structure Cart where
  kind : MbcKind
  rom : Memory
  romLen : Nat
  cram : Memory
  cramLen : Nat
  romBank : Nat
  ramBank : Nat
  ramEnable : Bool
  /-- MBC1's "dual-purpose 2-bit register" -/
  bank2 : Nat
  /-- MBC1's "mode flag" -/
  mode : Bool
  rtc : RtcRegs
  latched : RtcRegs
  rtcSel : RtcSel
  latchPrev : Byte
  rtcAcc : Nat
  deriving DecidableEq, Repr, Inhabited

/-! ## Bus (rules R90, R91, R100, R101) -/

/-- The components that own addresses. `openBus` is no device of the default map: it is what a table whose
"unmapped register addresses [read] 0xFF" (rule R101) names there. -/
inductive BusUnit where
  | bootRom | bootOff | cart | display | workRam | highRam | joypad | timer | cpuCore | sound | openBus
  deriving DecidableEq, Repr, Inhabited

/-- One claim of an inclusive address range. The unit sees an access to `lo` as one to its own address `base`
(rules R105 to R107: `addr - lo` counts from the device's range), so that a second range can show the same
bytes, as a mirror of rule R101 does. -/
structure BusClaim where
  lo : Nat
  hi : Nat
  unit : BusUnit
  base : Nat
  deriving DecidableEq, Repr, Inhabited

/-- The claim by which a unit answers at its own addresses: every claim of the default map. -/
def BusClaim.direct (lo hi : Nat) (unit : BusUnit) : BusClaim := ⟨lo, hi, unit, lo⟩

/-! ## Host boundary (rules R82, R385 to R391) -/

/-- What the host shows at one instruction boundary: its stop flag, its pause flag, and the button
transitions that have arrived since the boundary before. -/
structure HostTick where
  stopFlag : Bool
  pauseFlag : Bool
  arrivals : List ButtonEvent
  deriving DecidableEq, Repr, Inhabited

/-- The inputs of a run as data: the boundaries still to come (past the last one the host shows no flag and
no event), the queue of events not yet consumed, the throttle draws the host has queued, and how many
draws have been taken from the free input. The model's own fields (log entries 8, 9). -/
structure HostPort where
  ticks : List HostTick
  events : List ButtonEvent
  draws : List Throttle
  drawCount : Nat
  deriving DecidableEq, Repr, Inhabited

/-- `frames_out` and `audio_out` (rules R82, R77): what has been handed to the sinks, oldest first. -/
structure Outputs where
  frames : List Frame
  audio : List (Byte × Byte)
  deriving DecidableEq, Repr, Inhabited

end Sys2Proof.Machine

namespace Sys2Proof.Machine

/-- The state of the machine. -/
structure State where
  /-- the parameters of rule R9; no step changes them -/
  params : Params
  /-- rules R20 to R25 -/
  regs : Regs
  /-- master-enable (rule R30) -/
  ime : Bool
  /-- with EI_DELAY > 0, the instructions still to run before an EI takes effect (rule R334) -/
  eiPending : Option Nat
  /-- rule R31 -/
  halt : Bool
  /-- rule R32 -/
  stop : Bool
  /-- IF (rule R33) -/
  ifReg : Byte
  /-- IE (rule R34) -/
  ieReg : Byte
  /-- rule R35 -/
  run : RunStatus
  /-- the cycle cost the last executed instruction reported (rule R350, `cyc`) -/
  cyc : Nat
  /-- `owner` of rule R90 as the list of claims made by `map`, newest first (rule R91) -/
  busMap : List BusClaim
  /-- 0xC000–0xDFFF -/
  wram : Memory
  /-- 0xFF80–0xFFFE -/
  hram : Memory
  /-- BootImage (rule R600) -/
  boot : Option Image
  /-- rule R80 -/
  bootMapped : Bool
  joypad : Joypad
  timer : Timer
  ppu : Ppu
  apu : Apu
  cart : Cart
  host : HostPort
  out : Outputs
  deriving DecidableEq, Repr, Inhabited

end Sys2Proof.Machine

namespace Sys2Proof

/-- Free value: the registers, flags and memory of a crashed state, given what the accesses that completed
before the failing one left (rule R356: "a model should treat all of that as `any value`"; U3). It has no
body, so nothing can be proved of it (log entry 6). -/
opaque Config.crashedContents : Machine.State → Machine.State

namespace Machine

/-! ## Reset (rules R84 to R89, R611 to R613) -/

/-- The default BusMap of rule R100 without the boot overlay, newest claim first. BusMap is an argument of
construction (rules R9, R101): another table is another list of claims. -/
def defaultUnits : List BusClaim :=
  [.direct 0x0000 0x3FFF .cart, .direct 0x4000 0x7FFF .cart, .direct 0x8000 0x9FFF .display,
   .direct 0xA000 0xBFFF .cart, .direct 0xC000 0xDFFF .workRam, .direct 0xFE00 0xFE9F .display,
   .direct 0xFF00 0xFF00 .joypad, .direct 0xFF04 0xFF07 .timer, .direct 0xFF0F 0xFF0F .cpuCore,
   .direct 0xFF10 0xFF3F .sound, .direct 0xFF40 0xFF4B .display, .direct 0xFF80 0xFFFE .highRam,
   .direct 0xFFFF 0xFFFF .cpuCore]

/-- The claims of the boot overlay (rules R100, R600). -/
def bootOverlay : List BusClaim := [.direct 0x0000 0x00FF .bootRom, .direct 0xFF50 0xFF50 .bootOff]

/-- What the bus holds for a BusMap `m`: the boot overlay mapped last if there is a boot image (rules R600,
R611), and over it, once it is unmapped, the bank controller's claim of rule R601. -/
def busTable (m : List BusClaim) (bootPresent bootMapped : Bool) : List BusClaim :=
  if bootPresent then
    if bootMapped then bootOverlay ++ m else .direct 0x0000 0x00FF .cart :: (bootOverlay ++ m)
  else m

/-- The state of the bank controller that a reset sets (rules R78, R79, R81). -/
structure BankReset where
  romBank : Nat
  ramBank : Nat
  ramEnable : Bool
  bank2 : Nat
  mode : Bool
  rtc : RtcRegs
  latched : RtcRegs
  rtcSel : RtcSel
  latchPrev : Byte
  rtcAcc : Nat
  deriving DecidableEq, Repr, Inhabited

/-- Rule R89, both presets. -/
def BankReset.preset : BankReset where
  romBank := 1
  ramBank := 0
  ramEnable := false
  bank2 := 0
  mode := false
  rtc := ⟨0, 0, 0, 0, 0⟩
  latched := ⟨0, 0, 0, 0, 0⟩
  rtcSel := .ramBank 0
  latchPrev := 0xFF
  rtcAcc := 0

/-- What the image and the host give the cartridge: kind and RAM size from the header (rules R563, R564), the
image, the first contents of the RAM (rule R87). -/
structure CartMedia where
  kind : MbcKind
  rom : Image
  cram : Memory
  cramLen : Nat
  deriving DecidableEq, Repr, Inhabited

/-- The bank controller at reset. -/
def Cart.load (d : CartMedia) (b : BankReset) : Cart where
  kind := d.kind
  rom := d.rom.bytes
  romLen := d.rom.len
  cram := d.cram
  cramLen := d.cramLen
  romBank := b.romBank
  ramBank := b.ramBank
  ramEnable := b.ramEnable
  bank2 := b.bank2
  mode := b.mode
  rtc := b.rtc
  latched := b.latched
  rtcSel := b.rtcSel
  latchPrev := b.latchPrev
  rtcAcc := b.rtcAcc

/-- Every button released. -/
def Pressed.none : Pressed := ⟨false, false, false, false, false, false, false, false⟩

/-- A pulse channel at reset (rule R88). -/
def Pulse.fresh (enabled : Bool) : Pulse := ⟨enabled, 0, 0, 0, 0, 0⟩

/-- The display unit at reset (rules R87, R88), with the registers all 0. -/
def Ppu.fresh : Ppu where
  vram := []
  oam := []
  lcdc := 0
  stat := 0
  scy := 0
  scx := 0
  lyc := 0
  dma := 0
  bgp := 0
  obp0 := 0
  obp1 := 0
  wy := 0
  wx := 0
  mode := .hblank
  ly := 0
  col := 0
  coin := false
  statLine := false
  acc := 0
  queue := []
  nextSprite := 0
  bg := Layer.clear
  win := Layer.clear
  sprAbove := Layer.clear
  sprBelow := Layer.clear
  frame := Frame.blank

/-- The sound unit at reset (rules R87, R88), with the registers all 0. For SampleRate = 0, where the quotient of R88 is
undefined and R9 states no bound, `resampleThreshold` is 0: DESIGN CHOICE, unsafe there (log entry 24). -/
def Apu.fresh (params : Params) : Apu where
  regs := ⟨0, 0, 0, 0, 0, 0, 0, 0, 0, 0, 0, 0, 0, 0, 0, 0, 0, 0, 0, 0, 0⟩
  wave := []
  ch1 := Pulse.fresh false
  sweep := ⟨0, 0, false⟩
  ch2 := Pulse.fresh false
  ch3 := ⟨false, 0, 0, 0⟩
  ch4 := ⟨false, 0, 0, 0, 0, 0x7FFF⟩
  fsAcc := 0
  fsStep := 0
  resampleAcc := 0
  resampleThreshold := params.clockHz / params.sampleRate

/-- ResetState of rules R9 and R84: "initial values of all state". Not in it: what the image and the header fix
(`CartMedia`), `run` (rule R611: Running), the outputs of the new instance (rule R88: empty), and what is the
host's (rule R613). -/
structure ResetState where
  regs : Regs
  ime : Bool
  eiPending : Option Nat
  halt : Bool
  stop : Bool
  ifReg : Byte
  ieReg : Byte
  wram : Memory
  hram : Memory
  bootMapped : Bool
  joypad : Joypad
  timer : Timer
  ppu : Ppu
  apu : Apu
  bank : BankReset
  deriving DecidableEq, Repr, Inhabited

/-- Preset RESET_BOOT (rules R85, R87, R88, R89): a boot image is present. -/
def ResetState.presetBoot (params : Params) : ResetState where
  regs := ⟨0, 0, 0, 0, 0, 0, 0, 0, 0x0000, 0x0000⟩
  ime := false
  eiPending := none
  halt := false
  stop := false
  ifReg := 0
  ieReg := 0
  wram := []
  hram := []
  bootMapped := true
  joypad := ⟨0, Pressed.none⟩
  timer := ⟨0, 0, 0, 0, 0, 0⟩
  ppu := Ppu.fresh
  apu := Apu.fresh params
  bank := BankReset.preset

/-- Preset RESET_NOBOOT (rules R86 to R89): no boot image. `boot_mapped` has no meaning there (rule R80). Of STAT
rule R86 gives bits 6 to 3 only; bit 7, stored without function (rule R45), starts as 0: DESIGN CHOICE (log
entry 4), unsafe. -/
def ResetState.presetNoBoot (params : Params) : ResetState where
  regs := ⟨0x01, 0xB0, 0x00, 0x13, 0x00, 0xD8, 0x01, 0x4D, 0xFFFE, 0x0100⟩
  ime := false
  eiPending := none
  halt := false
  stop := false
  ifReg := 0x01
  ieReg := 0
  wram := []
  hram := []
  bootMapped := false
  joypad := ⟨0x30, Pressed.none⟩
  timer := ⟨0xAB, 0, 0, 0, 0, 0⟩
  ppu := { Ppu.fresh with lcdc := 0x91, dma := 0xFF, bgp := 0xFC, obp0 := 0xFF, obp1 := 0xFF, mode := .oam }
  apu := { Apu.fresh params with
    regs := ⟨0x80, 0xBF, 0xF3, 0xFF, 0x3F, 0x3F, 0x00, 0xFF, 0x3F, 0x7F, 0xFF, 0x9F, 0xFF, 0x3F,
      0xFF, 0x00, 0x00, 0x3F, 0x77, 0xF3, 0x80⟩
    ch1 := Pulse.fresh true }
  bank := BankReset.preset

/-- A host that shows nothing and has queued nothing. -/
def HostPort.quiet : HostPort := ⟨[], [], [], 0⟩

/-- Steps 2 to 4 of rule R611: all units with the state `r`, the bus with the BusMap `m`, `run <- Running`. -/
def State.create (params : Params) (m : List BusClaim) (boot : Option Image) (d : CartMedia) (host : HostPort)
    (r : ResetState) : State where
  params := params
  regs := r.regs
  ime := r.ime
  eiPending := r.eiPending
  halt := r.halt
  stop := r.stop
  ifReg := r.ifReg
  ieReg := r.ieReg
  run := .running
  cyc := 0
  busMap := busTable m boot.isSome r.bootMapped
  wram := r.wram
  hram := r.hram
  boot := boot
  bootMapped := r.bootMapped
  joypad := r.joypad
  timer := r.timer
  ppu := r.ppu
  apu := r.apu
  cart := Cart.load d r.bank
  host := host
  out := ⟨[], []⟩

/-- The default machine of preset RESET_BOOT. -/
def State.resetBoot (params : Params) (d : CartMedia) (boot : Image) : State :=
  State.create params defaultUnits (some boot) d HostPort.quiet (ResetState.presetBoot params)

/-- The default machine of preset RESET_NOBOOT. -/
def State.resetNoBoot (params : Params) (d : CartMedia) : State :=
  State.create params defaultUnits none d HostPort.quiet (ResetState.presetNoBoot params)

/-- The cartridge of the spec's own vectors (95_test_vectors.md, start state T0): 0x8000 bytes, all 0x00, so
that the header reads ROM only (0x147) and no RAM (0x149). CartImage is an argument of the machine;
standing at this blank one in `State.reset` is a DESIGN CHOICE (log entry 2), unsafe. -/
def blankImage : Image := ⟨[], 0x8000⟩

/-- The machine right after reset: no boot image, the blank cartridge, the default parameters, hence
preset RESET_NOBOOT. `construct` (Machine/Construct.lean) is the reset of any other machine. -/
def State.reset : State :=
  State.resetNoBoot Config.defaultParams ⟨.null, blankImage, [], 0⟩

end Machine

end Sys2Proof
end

◇ ◇ ◇ ◇ ◇ ◇ ◇

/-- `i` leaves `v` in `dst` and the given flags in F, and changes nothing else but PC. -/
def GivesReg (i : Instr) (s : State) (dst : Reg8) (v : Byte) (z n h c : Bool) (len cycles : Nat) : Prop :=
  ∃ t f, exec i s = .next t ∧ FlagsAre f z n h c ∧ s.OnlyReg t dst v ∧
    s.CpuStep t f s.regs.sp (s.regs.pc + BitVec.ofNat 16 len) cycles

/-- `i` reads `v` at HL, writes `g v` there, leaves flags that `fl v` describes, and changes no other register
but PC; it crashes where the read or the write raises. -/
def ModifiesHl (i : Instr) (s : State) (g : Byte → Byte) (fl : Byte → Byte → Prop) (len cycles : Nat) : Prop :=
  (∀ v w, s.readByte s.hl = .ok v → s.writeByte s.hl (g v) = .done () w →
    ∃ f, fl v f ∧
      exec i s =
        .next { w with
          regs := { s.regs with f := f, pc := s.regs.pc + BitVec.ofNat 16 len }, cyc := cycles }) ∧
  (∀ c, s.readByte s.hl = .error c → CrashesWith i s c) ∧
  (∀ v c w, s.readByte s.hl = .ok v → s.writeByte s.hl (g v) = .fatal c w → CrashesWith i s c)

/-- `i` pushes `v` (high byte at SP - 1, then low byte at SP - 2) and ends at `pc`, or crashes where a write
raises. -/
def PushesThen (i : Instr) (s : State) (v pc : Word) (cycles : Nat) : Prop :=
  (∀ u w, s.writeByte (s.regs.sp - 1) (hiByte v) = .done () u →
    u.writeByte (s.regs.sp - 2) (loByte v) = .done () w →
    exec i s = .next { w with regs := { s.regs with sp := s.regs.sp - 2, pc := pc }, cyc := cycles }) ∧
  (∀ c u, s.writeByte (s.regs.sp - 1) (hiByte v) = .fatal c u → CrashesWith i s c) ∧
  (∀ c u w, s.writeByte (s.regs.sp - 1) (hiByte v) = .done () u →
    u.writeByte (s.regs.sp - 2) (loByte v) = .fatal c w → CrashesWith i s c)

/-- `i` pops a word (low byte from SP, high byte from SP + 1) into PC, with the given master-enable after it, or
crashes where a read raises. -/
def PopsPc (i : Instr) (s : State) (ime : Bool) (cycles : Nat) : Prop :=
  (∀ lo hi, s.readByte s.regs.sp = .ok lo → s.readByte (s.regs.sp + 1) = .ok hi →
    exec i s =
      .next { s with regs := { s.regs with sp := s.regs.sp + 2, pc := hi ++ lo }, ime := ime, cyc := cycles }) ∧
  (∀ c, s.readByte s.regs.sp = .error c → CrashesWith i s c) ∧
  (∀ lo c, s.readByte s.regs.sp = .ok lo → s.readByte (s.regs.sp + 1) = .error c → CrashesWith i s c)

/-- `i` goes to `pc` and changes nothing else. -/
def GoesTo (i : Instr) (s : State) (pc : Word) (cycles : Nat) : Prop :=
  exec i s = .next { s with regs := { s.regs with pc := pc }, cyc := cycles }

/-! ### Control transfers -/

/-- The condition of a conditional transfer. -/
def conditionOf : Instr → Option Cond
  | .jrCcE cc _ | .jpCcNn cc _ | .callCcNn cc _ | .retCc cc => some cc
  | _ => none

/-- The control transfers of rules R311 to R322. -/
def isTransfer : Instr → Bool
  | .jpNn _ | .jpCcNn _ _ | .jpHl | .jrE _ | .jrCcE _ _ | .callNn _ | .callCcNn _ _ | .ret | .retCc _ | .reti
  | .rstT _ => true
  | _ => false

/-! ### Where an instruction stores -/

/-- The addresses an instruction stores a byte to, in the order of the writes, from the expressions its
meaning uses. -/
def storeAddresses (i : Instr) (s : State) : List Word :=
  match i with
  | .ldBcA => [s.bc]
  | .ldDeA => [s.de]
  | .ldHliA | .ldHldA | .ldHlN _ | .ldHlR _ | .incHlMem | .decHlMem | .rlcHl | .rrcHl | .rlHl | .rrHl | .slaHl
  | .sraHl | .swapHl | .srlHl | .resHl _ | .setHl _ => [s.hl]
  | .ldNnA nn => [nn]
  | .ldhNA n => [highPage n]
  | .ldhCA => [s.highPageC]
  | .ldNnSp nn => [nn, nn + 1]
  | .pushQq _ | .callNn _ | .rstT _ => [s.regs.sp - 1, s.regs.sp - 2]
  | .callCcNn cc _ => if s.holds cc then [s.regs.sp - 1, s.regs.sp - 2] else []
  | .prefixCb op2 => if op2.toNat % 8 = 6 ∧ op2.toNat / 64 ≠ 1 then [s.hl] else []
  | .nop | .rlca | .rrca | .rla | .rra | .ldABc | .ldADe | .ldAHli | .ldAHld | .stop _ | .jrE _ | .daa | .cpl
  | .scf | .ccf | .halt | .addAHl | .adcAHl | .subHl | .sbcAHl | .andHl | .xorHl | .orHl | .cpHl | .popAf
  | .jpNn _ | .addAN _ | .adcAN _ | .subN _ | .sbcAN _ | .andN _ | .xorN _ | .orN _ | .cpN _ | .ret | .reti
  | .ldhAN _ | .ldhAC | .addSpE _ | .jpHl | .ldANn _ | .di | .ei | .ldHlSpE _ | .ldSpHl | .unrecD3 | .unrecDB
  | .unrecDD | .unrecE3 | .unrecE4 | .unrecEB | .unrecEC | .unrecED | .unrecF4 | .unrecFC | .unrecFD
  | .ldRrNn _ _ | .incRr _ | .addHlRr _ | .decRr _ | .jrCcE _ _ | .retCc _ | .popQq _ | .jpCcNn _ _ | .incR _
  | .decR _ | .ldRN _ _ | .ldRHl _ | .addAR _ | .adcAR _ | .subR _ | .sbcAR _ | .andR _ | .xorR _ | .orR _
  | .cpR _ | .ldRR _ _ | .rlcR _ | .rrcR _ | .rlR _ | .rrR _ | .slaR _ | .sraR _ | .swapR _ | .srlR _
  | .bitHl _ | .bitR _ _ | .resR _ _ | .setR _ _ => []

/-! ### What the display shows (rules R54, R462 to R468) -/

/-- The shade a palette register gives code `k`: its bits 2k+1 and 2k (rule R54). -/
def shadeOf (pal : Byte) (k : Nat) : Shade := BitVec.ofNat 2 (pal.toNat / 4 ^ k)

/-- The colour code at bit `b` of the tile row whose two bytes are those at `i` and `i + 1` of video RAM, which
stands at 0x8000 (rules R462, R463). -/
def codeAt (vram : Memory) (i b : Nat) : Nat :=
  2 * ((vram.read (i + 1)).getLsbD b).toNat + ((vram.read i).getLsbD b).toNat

◇ ◇ ◇ ◇ ◇ ◇ ◇

Problem to work on:
Among the entries above, the line containing "[s.hl] else []", the line containing "to R468) -/", and all lines between them are to be restated word for word; nothing else belongs in the reply.

Result for this task:
  | .prefixCb op2 => if op2.toNat % 8 = 6 ∧ op2.toNat / 64 ≠ 1 then [s.hl] else []
  | .nop | .rlca | .rrca | .rla | .rra | .ldABc | .ldADe | .ldAHli | .ldAHld | .stop _ | .jrE _ | .daa | .cpl
  | .scf | .ccf | .halt | .addAHl | .adcAHl | .subHl | .sbcAHl | .andHl | .xorHl | .orHl | .cpHl | .popAf
  | .jpNn _ | .addAN _ | .adcAN _ | .subN _ | .sbcAN _ | .andN _ | .xorN _ | .orN _ | .cpN _ | .ret | .reti
  | .ldhAN _ | .ldhAC | .addSpE _ | .jpHl | .ldANn _ | .di | .ei | .ldHlSpE _ | .ldSpHl | .unrecD3 | .unrecDB
  | .unrecDD | .unrecE3 | .unrecE4 | .unrecEB | .unrecEC | .unrecED | .unrecF4 | .unrecFC | .unrecFD
  | .ldRrNn _ _ | .incRr _ | .addHlRr _ | .decRr _ | .jrCcE _ _ | .retCc _ | .popQq _ | .jpCcNn _ _ | .incR _
  | .decR _ | .ldRN _ _ | .ldRHl _ | .addAR _ | .adcAR _ | .subR _ | .sbcAR _ | .andR _ | .xorR _ | .orR _
  | .cpR _ | .ldRR _ _ | .rlcR _ | .rrcR _ | .rlR _ | .rrR _ | .slaR _ | .sraR _ | .swapR _ | .srlR _
  | .bitHl _ | .bitR _ _ | .resR _ _ | .setR _ _ => []

/-! ### What the display shows (rules R54, R462 to R468) -/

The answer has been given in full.